When I heard that Pandemic Legacy Season 0 was due out in late October, I emailed Z-Man Games and asked if we could have an advance copy. It didn’t seem like we had much time left. They generously gave us one and we dove in, playing several times a week, sensing that the clock was ticking. We were right. We have two game months left, but Elizabeth won’t be playing anymore. She is asleep in a bed beside me, in that twilight season where we seek to keep her comfortable until she slips beneath the waters and I can’t see her anymore.

I have no intention of finishing the game with someone else. It seems right to have it cut off, always a mixture of the happy and the sad, always unresolved. Death is like that. We’ve known for years it was coming. We’ve heard its footsteps nearing in the hall. Yet it still came as a surprise when the door opened and it drew near. There are so many conversations left to be had, so many memories left unconfirmed, so many jokes that will never have a punchline. The sealed boxes and unopened envelopes are a reified manifestation of life’s always-premature last page.

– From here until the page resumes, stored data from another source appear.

/-- The step commits: its effects become visible together (R25, R154). -/
def State.commit (s : State) : State :=
  match s.image s.srv.plan.slot with
  | none => s
  | some i =>
    let s := (s.readPages i).readTrouble
    let affs := (s.srv.plan.sessions.filter (fun x => s.affected x)).map (·.sess)
    let lost := s.lostSessions i
    let cyc := s.stepCycles i
    let v := s.srv.checkVote
    let s := if v.trouble || v.sbSat then s.bump Off.srvStepsDegraded 1 else s
    let (acc, s) := s.srv.plan.sessions.foldl (fun (a : Committed × State) x => a.2.commitSession i lost x a.1) (⟨[], []⟩, s.startBurst)
    let s := s.creditPages i (s.srv.plan.sessions.filter (fun x => !lost.contains x.sess && !s.sessBad x.sess))
    let s := (((s.commitBatch acc.drawn).settleSessions (s.srv.plan.sessions.map (·.sess))).losePlanned affs).endBursts
    let s := s.losePages.sendTallies acc.tallies cyc
    ((s.sendVerdict .commit).streak false).stepOver

/-- COMMIT_DECISION: all four Wings stand drained at the commit point (R154). -/
def State.commitDecision (s : State) : State :=
  if !s.srv.inFlight ∨ s.srv.toWing.any (·.isSome) ∨ !s.asmQuiet ∨
     !(List.finRange 4).all (fun w => (s.seq w).phase == .commitWait && s.drained w) then s
  else
    let s := (List.finRange 4).foldl (fun s w => s.pointEnd w) s
    let v := joinVotes ((List.finRange 4).map (fun w => (s.seq w).vote))
    let v := { v with faults := v.faults ++ s.asmFaults, trouble := false, sbSat := false }
    let d := judge v s.srv.pass s.srv.limit
    if d = .commit then s.commit else (s.sendVerdict d).carryOut d

/-! ### Between steps (R239, R241, R264, R272) -/

/-- The Trays of one session: a lost one ends the turn with DATA_LOST (R244). -/
def State.flushOne (s : State) (k : Nat) : State :=
  let r := s.sess k
  if r.state = 0 then s
  else
    let (lost, s) := s.flushCommit k (r.state = 3 || r.state = 6)
    if lost then s.endSoon k 0x30 false else s

/-- Write the queued head-record changes, each for its session's tenant; a sector that cannot be read ends its session with DATA_LOST (R202, R459). -/
def State.writeHeads (s : State) : State :=
  let ks := if s.srv.headW = [] then [] else s.liveSessions
  let s' := s.srv.headW.foldl (fun s e =>
    let own := ks.find? (fun k => let r := s.sess k; decide (r.kvmap ≤ e.1) && (match s.image r.model with
      | some i => decide (e.1 < r.kvmap + 8192 * i.layers * i.kvHeads)
      | none => false))
    let (bad, s) := s.foWriteFor (own.map (fun k => (s.sess k).tenant)) e.1 e.2
    match bad, own with
    | _ :: _, some k => s.endSoon k 0x30 true
    | _, _ => s) s
  { s' with srv := { s'.srv with headW := [] } }

/-- TRAY_FLUSH: after a commit, between steps: flushes, head-record changes, then the pages that retired (R241, R455). -/
def State.trayFlush (s : State) : State :=
  if s.srv.inFlight then s
  else
    let s' := (uniq s.srv.flush).foldl (fun s k => s.flushOne k) s
    let s' := ({ s' with srv := { s'.srv with flush := [] } }).writeHeads
    let s'' := s'.srv.retiring.foldl (fun s n => s.dropRef n) s'
    { s'' with srv := { s''.srv with retiring := [] } }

I don’t know what I will do, as a parent or a human being, on the far side of this thing. After thirteen years of marriage, I’m not even sure I know who I will be alone. Yet I am so glad we played this game together, even without the ending we had planned.

Elizabeth’s favorite games were the ones where you built something along the way. Win or lose, she would say, at least she could look back at what she had made and feel like she had made something meaningful. Life is a game like that, and despite the sense that we are in some cosmic sense losing, there is so much meaning in what we have made.